Whereas the count of characters in a string is well-defined, and may be zero,
the count of lines in a string has no natural definition, and requires the adoption of some arbitrary convention.
A list of strings can be empty [ ], and contain no strings at all, but even an empty string is still a string, and we could either think of it, in list terms, as [""] with a line count of 1, or as somehow auto-magically equivalent to [ ], with a line count of 0.
More generally, we can decide to either count, or ignore, blank lines of three kinds:
Those before the first non-empty ('printing') lines,
those between printing lines, and
those trailing after the last printing line.
Here is an illustration of using a subroutine to define whichever line counting convention you want to use.

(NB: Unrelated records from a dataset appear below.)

/-- BATCHING_ACKNOWLEDGEMENT (R413): a reply reaches the coordinator. -/
def execBatchingAcknowledgement (k : Nat) (s : State) : Out :=
  match s.packet? k with
  | none => ok s
  | some p =>
      match p.body with
      | .data 5 [idx, reason, iter, phase] =>
          if !s.arrived p then ok s
          else
            let s := s.dropPacket k
            match (s.die p.dst).btTxn with
            | none => ok s
            | some x =>
                if x.iter ≠ iter ∨ x.phase ≠ phase ∨ !x.waits.contains idx then ok s
                else
                  let x := { x with waits := x.waits.erase idx,
                                    reasons := if reason = 0 then x.reasons else x.reasons ++ [(idx, reason)] }
                  if x.waits.isEmpty then ok (s.btDecide p.dst x)
                  else ok (s.modDie p.dst fun d => { d with btTxn := some x })
      | _ => ok s

/-- A replica's silence (R413): the lowest silent index is named. -/
def State.btSilent (s : State) (die : Nat) (x : BtTxn) : State :=
  let i := leastOf x.waits
  let s := if x.phase = 1 then s.toReplicas die pkAbort x.iter
    else
      s.record { code := cBtDiverge, die := die, io := false, tileByte := 0, unit := 0xFD, flags := 0, node := 0, tag := 0, task := 0,
                 cycle := (s.die die).cycle, op0 := 0, op1 := 0, addr := BitVec.ofNat 64 i }
  s.btAnswer die x (btStatus 4 0 i x.iter) none

/-- BT_REPLICA_TIMEOUT (R413). -/
def execBtReplicaTimeout (die : Nat) (s : State) : Out :=
  let d := s.die die
  match d.btTxn with
  | none => ok s
  | some x =>
      if d.tripped || !(x.phase == 1 || x.phase == 3) || x.waits.isEmpty || d.cycle < x.start + 2 ^ 24 then ok s
      else ok (s.btSilent die x)

/-- BTREAD (R414). -/
def execBtread (o : AR) (s : State) : Out :=
  let a := s.greg o.a
  if o.f = 4 then
    ok (s.unitOp o.d fun s =>
      let d := s.die s.myDie
      (BitVec.ofNat 64 (d.iter + if d.btPrepared.isSome then 2 ^ 32 else 0), s))
  else if (a.extractLsb' 12 52) ≠ 0 then ok (s.trap cIllegalDesc a)
  else
    ok (s.unitOp o.d fun s => (BitVec.ofNat 64 (imageField (s.btEntry s.myDie a.toNat) (8 * o.f.toNat) 8), s))

/-! ## COMMIT (R415) -/

/-- The group of a COMMIT word. -/
def State.commitEntry (s : State) (pe slot : Nat) (key : Word) : Option WEntry :=
  (s.pe pe).entry? fun e => e.slot == slot && e.tag == key && match e.kind with
    | .commit _ _ _ _ => true
    | _ => false

/-- The tag field that counts offsets. -/
def State.offsetField (s : State) (f : Firing) : Nat × Nat := s.fieldAt f.task (f.node.r.lit32.extractLsb' 0 3).toNat

/-- A word retires: the accepted count and its emission. -/
def State.retire (s : State) (f : Firing) (a : Nat) (l r : TWord) : Nat × State :=
  let t := tileOfPe f.pe
  let die := dieOfTile t
  let e := s.btEntry die (r.w.extractLsb' 0 12).toNat
  let withP (s : State) : State := s.emit f f.tag [{ l with p := true }]
  if l.n || r.n then (a, s.emit f f.tag [nullWord (l.p || r.p)])
  else if l.p || r.p then (a, withP (s.fireRecord f cPoisonStore 0))
  else if btState e ≠ 1 ∨ btSlot e = 0xFFFF then (a, withP (s.fireRecord f cBtState 0))
  else
    let q := (btPos e + a) % 2 ^ 32
    let x := s.sxAppend die (btSlot e) (s.taskAsid f.task) q (l.w.extractLsb' 0 32) fun s c =>
      let rel := s.relNode f.task f.slot
      s.record { code := c, die := die, io := false, tileByte := tileByte t, unit := 0xFD, flags := 0, node := rel, tag := f.tag,
                 task := s.instanceId f.task, cycle := s.cycleOf t, op0 := sxNames (btSlot e) q (l.w.extractLsb' 0 32), op1 := 0, addr := 0 }
    -- An append neither applied nor held: the spec states no P there, so it is free (log 14).
    let p := decide (2 < x.1.toNat) && decide (Config.freeNat s.tick 7 % 2 = 1)
    ((a + 1) % 2 ^ 32, x.2.emit f f.tag [{ l with p := p }])

/-- STREAM_LENGTH for a word at or above the count. -/
def State.commitLate (s : State) (f : Firing) : State :=
  s.peRecord f.pe f.task (s.relNode f.task f.slot) cStreamLength f.tag 0 0 0 0

/-- Retire in ascending offset; then the E, once all before it have retired. -/
def commitGo (f : Firing) (key : Word) : Nat → State → State
  | 0, s => s
  | n + 1, s =>
      match s.commitEntry f.pe f.slot key with
      | none => s
      | some e =>
          match e.kind with
          | .commit k a ws fin =>
              match fin with
              | some (c, p) =>
                  if c ≤ k then (s.dropEntry f.pe e).emitE f key a p
                  else commitNext n s e k a ws fin
              | none => commitNext n s e k a ws fin
          | _ => s
where
  /-- The word at the next offset, if it is there. -/
  commitNext (n : Nat) (s : State) (e : WEntry) (k a : Nat) (ws : List (Nat × TWord × TWord)) (fin : Option (Nat × Bool)) : State :=
    match ws.find? fun w => w.1 == k with
    | none => s
    | some w =>
        let g := { f with tag := putTag (s.offsetField f) key k }
        let r := s.retire g a w.2.1 w.2.2
        let e' := { e with kind := .commit (k + 1) r.1 (ws.erase w) fin }
        commitGo f key n (r.2.swapEntry f.pe e e')

/-- The group of a firing, made where there is none. -/
def State.commitGroup (s : State) (f : Firing) (key : Word) : State :=
  if (s.commitEntry f.pe f.slot key).isSome then s
  else (s.placeOf f.pe (s.newEntry f.pe f.task f.slot 0 f.seq key (.commit 0 0 [] none) []) f.tag (f.l ++ f.r)).2

/-- One word of COMMIT. -/
def commitScalar (s : State) (f : Firing) : State :=
  let fl := s.offsetField f
  let off := getTag fl f.tag
  let key := putTag fl f.tag 0
  let s := s.commitGroup f key
  match s.commitEntry f.pe f.slot key with
  | none => s
  | some e =>
      match e.kind with
      | .commit k a ws fin =>
          if (fin.map fun x => decide (x.1 ≤ off)).getD false then s.commitLate f
          else
            let e' := { e with kind := .commit k a (ws ++ [(off, f.l.headD default, f.r.headD default)]) fin }
            commitGo f key (ws.length + 2) (s.swapEntry f.pe e e')
      | _ => s

/-- The E of a COMMIT stream. -/
def commitEnd (s : State) (f : Firing) : State :=
  let key := putTag (s.offsetField f) (s.keyOf f.task f.tag) 0
  let c := f.eCount
  let s := s.commitGroup f key
  match s.commitEntry f.pe f.slot key with
  | none => s
  | some e =>
      match e.kind with
      | .commit k a ws _ =>
          let late := ws.filter fun w => decide (c ≤ w.1)
          let s := late.foldl (fun s w => s.commitLate { f with tag := putTag (s.offsetField f) key w.1 }) s
          let e' := { e with kind := .commit k a (ws.filter fun w => decide (w.1 < c)) (some (c, f.anyP)) }
          commitGo f key (ws.length + 2) (s.swapEntry f.pe e e')
      | _ => s

/-- Some slot of the die takes no operation now. -/
def State.slotsHeld (s : State) (die : Nat) : Bool := (s.die die).pslots.any fun x => s.slotHolds die x.1

/-- COMMIT (R415). -/
def execCommit (s : State) : Out :=
  let f := s.cur.fir
  if s.slotsHeld (dieOfTile (tileOfPe f.pe)) then ok s.hold
  else
    let s := s.beginFire.traceFire f f.tag f.l
    if f.eos then ok (commitEnd s f) else ok ((s.scalars f).foldl commitScalar s)

/-! ## The generator (R418, R419) -/

/-- Draws in a die's generator queue, in order. -/
def State.draws (s : State) (die : Nat) : List Req :=
  s.reqs.filter fun r => dieOfTile r.tile == die && r.stage == .queued && match r.op with
    | .draw _ _ => true
    | _ => false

In this case, we are choosing to:
give a line count of 0 to an empty string, and
count all other strings as the length of the list created by splitting on the line-delimiter.
Yep, I replied here before getting to the thread that spawned this one.
This still makes me itch in that you're always making two function calls, yet LINES() is unnecessary if CHARACTERS() is zero. But I think the KM ternary does the same, since
1 = 1 ? 1 : ( 1/0 )
...throws a "failed to evaluate" because of the divide-by-zero error -- the "else" being evaluated even though it isn't used. Compare that with the full "If... Then... Else..." version:
Your itches are our gain, @Nige_S. You always do a great job explaining concepts.
BTW, in the other thread, @Airy suggested the ternary operator method. I like it better; I’ve used that operator many times before, but sometimes I forget.
I think it's the same answer, except I use the reverse logic to yours. Again, force of habit -- I find = 0 ? 0 easier to mentally parse than > 0 ? LINES().